Exercise prompt:
How do the lines below between the ones holding "let (s, v, ue) : State" and "core, pos, n. -/", inclusive, read? Give them again exactly, with no other lines.

Extracted information:
-- ==== Sys2Proof/Machine/Exchange.lean ====
section
/-!
DEFINITION. Vector groups and tile frames that pass between owners through the save area (R95, R172, R291, R328).
-/

namespace Sys2Proof.Machine

/-- The 2,048 bytes of vector group `g` (R95). -/
def Core.groupBytes (x : Core) (g : Nat) : List Byte := (List.range 8).flatMap (fun i => bytesOfNat 256 (x.vreg (8 * g + i)).toNat)
/-- Whether a mark of a core concerns vector group `g`, or frame `f` (R101, R163). -/
def inGroup (g : Nat) (l : ErrLoc) : Bool := match l with | .vector _ w => w / 256 == g | _ => false
def inFrame (f : Nat) (l : ErrLoc) : Bool := match l with | .accum _ o => o / 65536 == f | _ => false
/-- A group written whole is encoded afresh. -/
def Core.putGroup (x : Core) (g : Nat) (v : List Byte) : Core :=
  { x with bad := x.bad.filter (fun l => !inGroup g l), vfile := (List.range 8).foldl (fun m i =>
      mapSet (fun _ => 0) m (8 * g + i) (BitVec.ofNat 2048 (natOfBytes ((v.drop (256 * i)).take 256)))) x.vfile }
/-- Words that are saved carry their error marks with them, and bring them back when they are restored (R101). -/
def Ctx.keepMarks (k : Ctx) (c : Nat) (p : ErrLoc → Bool) (marks : List ErrLoc) : Ctx :=
  { k with savedBad := k.savedBad.filter (fun l => !(p l && (match l with | .vector e _ | .accum e _ => e == c | _ => false))) ++ marks }
def Ctx.marksOf (k : Ctx) (c : Nat) (p : ErrLoc → Bool) : List ErrLoc :=
  k.savedBad.filter (fun l => p l && (match l with | .vector e _ | .accum e _ => e == c | _ => false))

/-- The registers of group `g` from `k` on are written to its owner's save area, which then holds the group, with its error marks (R95,
R101). -/
def State.saveRest (s : State) (c g k : Nat) : State :=
  let t := (s.core c).vtagAt g
  let s := s.saveWrite t.ctx c (0x100000 + 2048 * g + 256 * k) (((s.core c).groupBytes g).drop (256 * k))
  let marks := (s.core c).bad.filter (inGroup g)
  let s := s.modCtx t.ctx fun x => { x with saved := ((c, 256 + g) :: x.saved).eraseDups }.keepMarks c (inGroup g) marks
  s.modCore c fun x => { x with groupSave := x.groupSave.filter (fun e => e.1 != g),
                                vtag := mapSet (fun _ => ({} : VGroup)) x.vtag g { t with dirty := false } }

/-- Save a dirty group of its owner, or what a background save has left of it (R95). -/
def State.saveGroup (s : State) (c g : Nat) : State :=
  let t := (s.core c).vtagAt g
  if t.dirty && t.uid.isSome && !(s.ctx t.ctx).dead then s.saveRest c g ((s.core c).savedOf g) else s

/-- VECTOR_GROUP_EXCHANGE for task `uid` of context `ctx` (R95): saved, then restored where a saved copy exists; one that carries the tag of
another world is zeroed instead (R328). -/
def State.exchangeGroup (s : State) (c uid ctx g : Nat) : State :=
  let s := s.saveGroup c g
  let t := (s.core c).vtagAt g
  let w := s.worldOf ctx
  let s :=
    if t.world ≠ w ∧ t.uid.isSome then s.modCore c fun x => x.putGroup g (List.replicate 2048 0)
    else if (s.ctx ctx).saved.contains (c, 256 + g) then
      let (s, v, ue) := s.saveRead ctx c (0x100000 + 2048 * g) 2048
      let marks := (s.ctx ctx).marksOf c (inGroup g) ++ ((List.range 256).filter (fun i => ue.getD i false)).map (fun i => .vector c (256 * g + i))
      s.modCore c fun x => let y := x.putGroup g v; { y with bad := y.bad ++ marks }
    else s
  s.modCore c fun x => { x with vtag := mapSet (fun _ => ({} : VGroup)) x.vtag g ⟨some uid, ctx, 0, false, w⟩ }

/-- The groups that a bundle of the acting strand names, which hold something else and are saved already, change hands without a block
(R95). -/
def State.bringGroups (s : State) (gs : List Nat) : State :=
  gs.eraseDups.foldl (fun s g =>
    if s.groupStale s.cur.core s.bk.uid s.bk.ctx g && !s.groupAway s.cur.core s.bk.uid g then
      s.exchangeGroup s.cur.core s.bk.uid s.bk.ctx g
    else s) s

/-- Save a dirty frame to its owner's slot (R172). -/
def State.saveFrame (s : State) (c f : Nat) : State :=
  match mapGet (fun _ => none) (s.core c).frameOwner f with
  | some o =>
    if (s.core c).frameDirty.contains f then
      let s := s.saveWrite o c (0x10000 * f) ((s.core c).accumBytes (65536 * f) 65536)
      let marks := (s.core c).bad.filter (inFrame f)
      let s := s.modCtx o fun x => { x with saved := ((c, f) :: x.saved).eraseDups }.keepMarks c (inFrame f) marks
      s.modCore c fun x => { x with frameDirty := x.frameDirty.filter (· != f) }
    else s
  | none => s

/-- FRAME_EXCHANGE (R172): frame `f` passes to context `ctx`. -/
def State.exchangeFrame (s : State) (c ctx f : Nat) : State :=
  if (s.core c).owns f ctx then s
  else
    let s := s.saveFrame c f
    let held := (s.ctx ctx).saved.contains (c, f)
    let (s, v, ue) : State × List Byte × List Bool := if held then s.saveRead ctx c (0x10000 * f) 65536 else (s, [], [])
    let marks := (if held then (s.ctx ctx).marksOf c (inFrame f) else []) ++
      ((List.range 8192).filter (fun i => ue.getD i false)).map (fun i => .accum c (65536 * f + 8 * i))
    s.modCore c fun x =>
      { x with bad := x.bad.filter (fun l => !inFrame f l) ++ marks,
               accum := mapSetList (fun _ => 0) (mapClear x.accum (65536 * f) 65536) (65536 * f) v,
               frameOwner := mapSet (fun _ => none) x.frameOwner f (some ctx),
               frameSaves := x.frameSaves.filter (fun e => e.1 != f), frameDirty := x.frameDirty.filter (· != f) }

/-- VECTOR_GROUP_EXCHANGE: operands core, pos, n. -/
def execVectorGroupExchange (s : State) : Host.Outcome State Fault Refusal :=
  let c := s.ev.core
  let g := s.ev.n
  match (s.core c).groupMoves.find? (fun m => m.1 == g && decide (m.2.2 ≤ s.clk)) with
  | none => .next s
  | some m =>
    let s := s.modCore c fun x => { x with groupMoves := x.groupMoves.filter (fun k => k.1 != g) }
    match (s.core c).posOf m.2.1 with
    | some p => .next (s.exchangeGroup c m.2.1 (s.bank c p).ctx g)
    | none => .next s

/-- Whether the spill engine may save group `g` in the background (R95): it is dirty, and its owner is in the shadow bank. -/
def State.saveable (s : State) (c g : Nat) : Bool :=
  let t := (s.core c).vtagAt g
  t.dirty && (match t.uid with | some u => (s.core c).posOf u == some 4 | none => false) && !(s.ctx t.ctx).dead

/-- Whether this is a port clk that no bundle and no exchange uses, and in which the engine has saved nothing yet (R95). -/
def Core.portIdle (x : Core) (now : Nat) : Bool :=
  x.portClk != now && x.groupMoves.isEmpty && x.groupSave.all (fun e => e.2.2 != now)

/-- VECTOR_GROUP_BACKGROUND_SAVE (R95): operands core, n. In an idle port clk the engine saves the next register of the group, 256 bytes;
with the eighth the group is saved. It saves one group at a time, and gives one up whose owner has come back. -/
def execVectorGroupBackgroundSave (s : State) : Host.Outcome State Fault Refusal :=
  let c := s.ev.core
  let g := s.ev.n
  let x := s.core c
  let s := match x.groupSave with
    | some e => if s.saveable c e.1 then s else s.modCore c fun x => { x with groupSave := none }
    | none => s
  let x := s.core c
  if s.saveable c g = false ∨ x.portIdle s.clk = false ∨ x.groupSave.any (fun e => e.1 != g) = true then .next s
  else
    let k := x.savedOf g
    if 7 ≤ k then .next (s.saveRest c g k)
    else
      let s := s.saveWrite (x.vtagAt g).ctx c (0x100000 + 2048 * g + 256 * k) (((x.groupBytes g).drop (256 * k)).take 256)
      .next (s.modCore c fun x => { x with groupSave := some (g, k + 1, s.clk) })

/-- FRAME_EXCHANGE: operands core, n, ctx. -/
def execFrameExchange (s : State) : Host.Outcome State Fault Refusal :=
  let c := s.ev.core
  let f := s.ev.n
  match (s.core c).frameMoves.find? (fun m => m.1 == f && decide (m.2.2 ≤ s.clk)) with
  | none => .next s
  | some m =>
    let s := s.modCore c fun x => { x with frameMoves := x.frameMoves.filter (fun k => k.1 != f) }
    if (s.ctx m.2.1).dead then .next s else .next (s.exchangeFrame c m.2.1 f)

/-- Whether a task of context `ctx` stands in a position of the core. -/
def Core.resident (x : Core) (ctx : Nat) : Bool :=
  [0, 1, 2, 3].any (fun p => match (x.bank p).task with | some t => t.ctx == ctx | none => false)

/-- FRAME_BACKGROUND_SAVE (R172, R175): operands core, n. The save of a dirty frame whose owner is not resident begins in idle port clk; 256
clk later its bytes are in the save area. -/
def execFrameBackgroundSave (s : State) : Host.Outcome State Fault Refusal :=
  let c := s.ev.core
  let f := s.ev.n
  let x := s.core c
  match x.frameSaves.find? (fun e => e.1 == f) with
  | some e =>
    if e.2 ≤ s.clk then .next ((s.saveFrame c f).modCore c fun x => { x with frameSaves := x.frameSaves.filter (fun e => e.1 != f) })
    else .next s
  | none =>
    match mapGet (fun _ => none) x.frameOwner f with
    | some o =>
      if x.resident o || !x.frameDirty.contains f || x.frameMoves.any (fun m => m.1 == f) then .next s
      else .next (s.modCore c fun x => { x with frameSaves := x.frameSaves ++ [(f, s.clk + 256)] })
    | none => .next s

end Sys2Proof.Machine
end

Response to this task:
    let (s, v, ue) : State × List Byte × List Bool := if held then s.saveRead ctx c (0x10000 * f) 65536 else (s, [], [])
    let marks := (if held then (s.ctx ctx).marksOf c (inFrame f) else []) ++
      ((List.range 8192).filter (fun i => ue.getD i false)).map (fun i => .accum c (65536 * f + 8 * i))
    s.modCore c fun x =>
      { x with bad := x.bad.filter (fun l => !inFrame f l) ++ marks,
               accum := mapSetList (fun _ => 0) (mapClear x.accum (65536 * f) 65536) (65536 * f) v,
               frameOwner := mapSet (fun _ => none) x.frameOwner f (some ctx),
               frameSaves := x.frameSaves.filter (fun e => e.1 != f), frameDirty := x.frameDirty.filter (· != f) }

/-- VECTOR_GROUP_EXCHANGE: operands core, pos, n. -/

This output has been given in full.